→ **Stored data**
"""

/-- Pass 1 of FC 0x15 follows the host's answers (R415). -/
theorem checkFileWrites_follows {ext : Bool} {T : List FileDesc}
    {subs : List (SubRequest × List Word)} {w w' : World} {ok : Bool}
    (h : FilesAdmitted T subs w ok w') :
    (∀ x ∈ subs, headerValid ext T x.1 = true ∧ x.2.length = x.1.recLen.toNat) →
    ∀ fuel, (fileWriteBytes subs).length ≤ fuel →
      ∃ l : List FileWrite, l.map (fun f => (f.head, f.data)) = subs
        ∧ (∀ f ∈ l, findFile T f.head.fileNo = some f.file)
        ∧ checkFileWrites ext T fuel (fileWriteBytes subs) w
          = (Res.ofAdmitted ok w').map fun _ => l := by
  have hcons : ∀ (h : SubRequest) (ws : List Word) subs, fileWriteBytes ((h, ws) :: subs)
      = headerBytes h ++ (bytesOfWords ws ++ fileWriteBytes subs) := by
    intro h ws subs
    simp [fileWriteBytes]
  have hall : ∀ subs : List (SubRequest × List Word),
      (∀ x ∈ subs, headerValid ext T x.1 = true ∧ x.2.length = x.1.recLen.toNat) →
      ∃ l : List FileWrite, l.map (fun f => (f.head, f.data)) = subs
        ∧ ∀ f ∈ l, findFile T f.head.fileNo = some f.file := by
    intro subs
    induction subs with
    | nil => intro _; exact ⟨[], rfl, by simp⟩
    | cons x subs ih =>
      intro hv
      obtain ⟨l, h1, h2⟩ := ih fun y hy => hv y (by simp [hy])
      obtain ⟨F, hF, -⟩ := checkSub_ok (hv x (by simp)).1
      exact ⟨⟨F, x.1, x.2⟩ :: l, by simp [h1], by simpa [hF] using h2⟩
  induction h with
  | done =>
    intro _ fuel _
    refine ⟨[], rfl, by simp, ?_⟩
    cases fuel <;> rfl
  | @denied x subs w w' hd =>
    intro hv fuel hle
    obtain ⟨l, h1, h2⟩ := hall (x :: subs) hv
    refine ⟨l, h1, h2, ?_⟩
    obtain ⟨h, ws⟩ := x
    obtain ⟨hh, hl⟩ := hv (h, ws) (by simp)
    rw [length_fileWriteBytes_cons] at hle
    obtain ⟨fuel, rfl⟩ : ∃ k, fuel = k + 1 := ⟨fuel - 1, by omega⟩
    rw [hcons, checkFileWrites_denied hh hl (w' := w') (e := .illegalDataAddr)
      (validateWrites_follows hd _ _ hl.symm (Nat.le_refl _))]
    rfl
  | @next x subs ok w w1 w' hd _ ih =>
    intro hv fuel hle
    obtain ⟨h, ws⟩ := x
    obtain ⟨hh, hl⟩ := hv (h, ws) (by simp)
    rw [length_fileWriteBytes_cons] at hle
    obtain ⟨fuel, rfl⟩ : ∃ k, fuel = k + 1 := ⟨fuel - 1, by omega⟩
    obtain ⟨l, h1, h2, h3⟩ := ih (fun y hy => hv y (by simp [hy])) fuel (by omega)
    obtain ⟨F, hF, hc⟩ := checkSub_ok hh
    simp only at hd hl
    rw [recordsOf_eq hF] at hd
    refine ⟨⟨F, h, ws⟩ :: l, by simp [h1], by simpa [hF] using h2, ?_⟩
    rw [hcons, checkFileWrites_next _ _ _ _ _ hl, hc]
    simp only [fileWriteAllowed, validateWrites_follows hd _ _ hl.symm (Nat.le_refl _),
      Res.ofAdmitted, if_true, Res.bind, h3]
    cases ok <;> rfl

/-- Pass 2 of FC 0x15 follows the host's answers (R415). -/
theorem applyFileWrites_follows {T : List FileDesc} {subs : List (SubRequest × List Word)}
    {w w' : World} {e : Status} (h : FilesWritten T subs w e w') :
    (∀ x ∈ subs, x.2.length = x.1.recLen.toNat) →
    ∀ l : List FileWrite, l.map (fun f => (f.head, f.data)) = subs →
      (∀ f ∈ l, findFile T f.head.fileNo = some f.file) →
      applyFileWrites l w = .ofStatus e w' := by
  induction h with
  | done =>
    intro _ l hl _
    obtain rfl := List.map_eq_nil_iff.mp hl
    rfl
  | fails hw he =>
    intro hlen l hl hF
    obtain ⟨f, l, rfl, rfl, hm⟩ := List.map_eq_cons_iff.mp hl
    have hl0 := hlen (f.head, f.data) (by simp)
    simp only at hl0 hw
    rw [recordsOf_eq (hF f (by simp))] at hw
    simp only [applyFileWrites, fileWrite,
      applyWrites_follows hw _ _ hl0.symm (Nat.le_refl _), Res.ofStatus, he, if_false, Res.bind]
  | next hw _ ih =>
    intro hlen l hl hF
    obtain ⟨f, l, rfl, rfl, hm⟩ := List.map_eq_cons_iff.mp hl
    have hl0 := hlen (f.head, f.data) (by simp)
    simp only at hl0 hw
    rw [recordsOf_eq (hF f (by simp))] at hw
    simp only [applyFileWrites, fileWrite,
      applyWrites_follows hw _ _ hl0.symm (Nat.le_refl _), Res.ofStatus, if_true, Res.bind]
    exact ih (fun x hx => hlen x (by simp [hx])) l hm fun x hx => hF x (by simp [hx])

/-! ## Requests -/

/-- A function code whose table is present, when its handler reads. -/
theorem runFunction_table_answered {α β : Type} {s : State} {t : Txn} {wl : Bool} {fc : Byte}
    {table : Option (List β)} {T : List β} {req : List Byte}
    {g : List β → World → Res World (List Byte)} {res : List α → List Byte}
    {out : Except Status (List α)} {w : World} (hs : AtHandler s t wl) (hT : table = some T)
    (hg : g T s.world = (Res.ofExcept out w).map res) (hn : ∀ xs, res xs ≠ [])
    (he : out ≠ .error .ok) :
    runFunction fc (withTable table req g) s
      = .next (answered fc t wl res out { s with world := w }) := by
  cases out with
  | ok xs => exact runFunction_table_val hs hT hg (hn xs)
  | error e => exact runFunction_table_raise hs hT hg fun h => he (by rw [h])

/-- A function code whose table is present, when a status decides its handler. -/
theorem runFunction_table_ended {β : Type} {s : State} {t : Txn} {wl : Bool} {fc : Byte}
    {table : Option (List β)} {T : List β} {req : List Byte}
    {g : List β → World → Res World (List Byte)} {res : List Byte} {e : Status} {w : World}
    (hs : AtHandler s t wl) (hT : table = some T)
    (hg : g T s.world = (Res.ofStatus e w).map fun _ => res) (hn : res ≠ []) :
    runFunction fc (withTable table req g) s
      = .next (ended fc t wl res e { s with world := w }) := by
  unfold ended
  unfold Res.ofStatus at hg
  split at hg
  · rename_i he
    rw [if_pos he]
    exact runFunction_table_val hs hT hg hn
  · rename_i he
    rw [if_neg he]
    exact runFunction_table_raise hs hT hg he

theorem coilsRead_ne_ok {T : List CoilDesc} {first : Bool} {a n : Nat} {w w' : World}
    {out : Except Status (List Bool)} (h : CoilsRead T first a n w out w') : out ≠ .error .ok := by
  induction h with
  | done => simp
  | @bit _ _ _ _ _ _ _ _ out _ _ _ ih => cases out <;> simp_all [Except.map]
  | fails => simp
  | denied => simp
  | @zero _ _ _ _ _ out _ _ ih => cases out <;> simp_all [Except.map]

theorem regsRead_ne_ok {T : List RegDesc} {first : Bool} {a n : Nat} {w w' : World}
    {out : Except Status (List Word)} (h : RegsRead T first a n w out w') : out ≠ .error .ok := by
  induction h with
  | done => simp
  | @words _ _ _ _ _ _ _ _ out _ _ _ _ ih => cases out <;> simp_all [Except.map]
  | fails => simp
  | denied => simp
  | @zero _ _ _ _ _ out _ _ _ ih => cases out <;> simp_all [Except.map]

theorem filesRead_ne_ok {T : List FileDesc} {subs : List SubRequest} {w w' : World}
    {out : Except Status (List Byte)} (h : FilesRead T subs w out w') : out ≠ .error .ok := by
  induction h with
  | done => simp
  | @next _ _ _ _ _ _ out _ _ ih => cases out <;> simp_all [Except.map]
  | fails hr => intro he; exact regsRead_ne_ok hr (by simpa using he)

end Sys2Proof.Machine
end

"""
"""

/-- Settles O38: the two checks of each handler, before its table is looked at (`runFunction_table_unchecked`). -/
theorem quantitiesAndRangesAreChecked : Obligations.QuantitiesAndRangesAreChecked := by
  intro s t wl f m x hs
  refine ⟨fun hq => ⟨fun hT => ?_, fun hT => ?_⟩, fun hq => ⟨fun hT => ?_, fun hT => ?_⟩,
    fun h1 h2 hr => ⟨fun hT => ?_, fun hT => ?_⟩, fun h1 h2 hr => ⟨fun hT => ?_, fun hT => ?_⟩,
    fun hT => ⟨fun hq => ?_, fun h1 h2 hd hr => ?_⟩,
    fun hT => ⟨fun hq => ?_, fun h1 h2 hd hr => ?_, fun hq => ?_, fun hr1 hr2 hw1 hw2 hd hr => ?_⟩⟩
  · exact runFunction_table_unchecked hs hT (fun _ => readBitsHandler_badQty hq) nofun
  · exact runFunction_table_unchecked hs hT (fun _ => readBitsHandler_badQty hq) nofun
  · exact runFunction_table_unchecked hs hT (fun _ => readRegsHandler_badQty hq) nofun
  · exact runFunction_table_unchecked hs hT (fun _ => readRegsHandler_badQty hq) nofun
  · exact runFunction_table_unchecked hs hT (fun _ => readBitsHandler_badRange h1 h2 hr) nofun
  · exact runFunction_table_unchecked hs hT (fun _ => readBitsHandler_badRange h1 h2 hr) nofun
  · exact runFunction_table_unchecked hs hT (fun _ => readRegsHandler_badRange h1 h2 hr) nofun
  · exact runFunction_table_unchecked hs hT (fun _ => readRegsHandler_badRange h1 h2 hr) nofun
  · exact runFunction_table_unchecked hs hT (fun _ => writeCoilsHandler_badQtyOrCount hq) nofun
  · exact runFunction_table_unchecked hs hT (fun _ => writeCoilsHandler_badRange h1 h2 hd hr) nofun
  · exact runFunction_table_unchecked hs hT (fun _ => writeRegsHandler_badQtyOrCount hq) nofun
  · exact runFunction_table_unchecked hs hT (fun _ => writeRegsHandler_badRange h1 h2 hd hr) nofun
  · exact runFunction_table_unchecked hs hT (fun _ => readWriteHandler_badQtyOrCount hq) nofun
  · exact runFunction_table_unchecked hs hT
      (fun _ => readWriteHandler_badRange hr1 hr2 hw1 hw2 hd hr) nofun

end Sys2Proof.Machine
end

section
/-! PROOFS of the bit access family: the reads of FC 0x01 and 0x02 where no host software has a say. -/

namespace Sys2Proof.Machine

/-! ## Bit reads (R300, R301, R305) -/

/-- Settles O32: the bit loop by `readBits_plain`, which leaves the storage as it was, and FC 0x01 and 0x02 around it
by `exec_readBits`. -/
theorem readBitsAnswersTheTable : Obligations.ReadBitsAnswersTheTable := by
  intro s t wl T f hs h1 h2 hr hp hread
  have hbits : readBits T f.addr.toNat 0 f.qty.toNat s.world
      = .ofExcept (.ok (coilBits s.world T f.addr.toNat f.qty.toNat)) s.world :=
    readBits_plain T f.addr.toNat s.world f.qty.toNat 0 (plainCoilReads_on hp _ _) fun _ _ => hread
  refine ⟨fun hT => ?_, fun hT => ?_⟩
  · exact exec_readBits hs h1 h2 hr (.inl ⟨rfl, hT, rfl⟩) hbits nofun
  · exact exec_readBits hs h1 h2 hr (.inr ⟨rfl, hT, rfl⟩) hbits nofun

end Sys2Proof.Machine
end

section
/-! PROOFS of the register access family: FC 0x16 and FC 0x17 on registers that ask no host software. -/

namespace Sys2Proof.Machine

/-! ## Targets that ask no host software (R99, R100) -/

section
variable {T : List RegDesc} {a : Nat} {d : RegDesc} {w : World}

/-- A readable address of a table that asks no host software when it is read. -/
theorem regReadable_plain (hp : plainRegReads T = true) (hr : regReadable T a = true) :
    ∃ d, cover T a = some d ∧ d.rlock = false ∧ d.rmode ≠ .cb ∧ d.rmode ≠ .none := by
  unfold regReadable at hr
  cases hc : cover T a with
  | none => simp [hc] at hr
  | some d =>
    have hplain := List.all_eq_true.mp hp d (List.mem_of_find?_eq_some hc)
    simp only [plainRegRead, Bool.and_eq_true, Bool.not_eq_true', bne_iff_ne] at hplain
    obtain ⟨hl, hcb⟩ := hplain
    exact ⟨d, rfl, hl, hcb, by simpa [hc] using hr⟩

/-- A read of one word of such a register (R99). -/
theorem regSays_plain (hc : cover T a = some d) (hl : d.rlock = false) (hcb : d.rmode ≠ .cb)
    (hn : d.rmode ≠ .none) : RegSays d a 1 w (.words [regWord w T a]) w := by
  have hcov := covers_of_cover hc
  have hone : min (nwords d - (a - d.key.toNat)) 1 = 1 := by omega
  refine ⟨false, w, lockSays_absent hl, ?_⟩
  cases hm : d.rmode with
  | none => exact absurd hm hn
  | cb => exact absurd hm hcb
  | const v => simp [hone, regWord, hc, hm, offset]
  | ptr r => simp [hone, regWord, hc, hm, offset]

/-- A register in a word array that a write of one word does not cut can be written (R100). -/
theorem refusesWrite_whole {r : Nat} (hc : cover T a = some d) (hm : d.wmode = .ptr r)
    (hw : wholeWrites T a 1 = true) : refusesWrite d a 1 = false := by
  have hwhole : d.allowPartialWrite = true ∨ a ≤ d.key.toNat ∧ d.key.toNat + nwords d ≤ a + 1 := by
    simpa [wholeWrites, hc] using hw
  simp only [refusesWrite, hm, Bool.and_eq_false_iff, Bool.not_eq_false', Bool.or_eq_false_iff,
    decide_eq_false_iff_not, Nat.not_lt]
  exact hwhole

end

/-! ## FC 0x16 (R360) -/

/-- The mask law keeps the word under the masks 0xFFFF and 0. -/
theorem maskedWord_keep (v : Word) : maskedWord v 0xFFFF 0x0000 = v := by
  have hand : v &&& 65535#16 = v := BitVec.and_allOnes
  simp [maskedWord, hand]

"""

→ **About this task**
Among the records above, extract exactly the lines from the line with "absurd hm hcb" to the line with "simp [maskedWord, hand]", both lines included, and leave out the rest.

→ **Written response**
  | cb => exact absurd hm hcb
  | const v => simp [hone, regWord, hc, hm, offset]
  | ptr r => simp [hone, regWord, hc, hm, offset]

/-- A register in a word array that a write of one word does not cut can be written (R100). -/
theorem refusesWrite_whole {r : Nat} (hc : cover T a = some d) (hm : d.wmode = .ptr r)
    (hw : wholeWrites T a 1 = true) : refusesWrite d a 1 = false := by
  have hwhole : d.allowPartialWrite = true ∨ a ≤ d.key.toNat ∧ d.key.toNat + nwords d ≤ a + 1 := by
    simpa [wholeWrites, hc] using hw
  simp only [refusesWrite, hm, Bool.and_eq_false_iff, Bool.not_eq_false', Bool.or_eq_false_iff,
    decide_eq_false_iff_not, Nat.not_lt]
  exact hwhole

end

/-! ## FC 0x16 (R360) -/

/-- The mask law keeps the word under the masks 0xFFFF and 0. -/
theorem maskedWord_keep (v : Word) : maskedWord v 0xFFFF 0x0000 = v := by
  have hand : v &&& 65535#16 = v := BitVec.and_allOnes
  simp [maskedWord, hand]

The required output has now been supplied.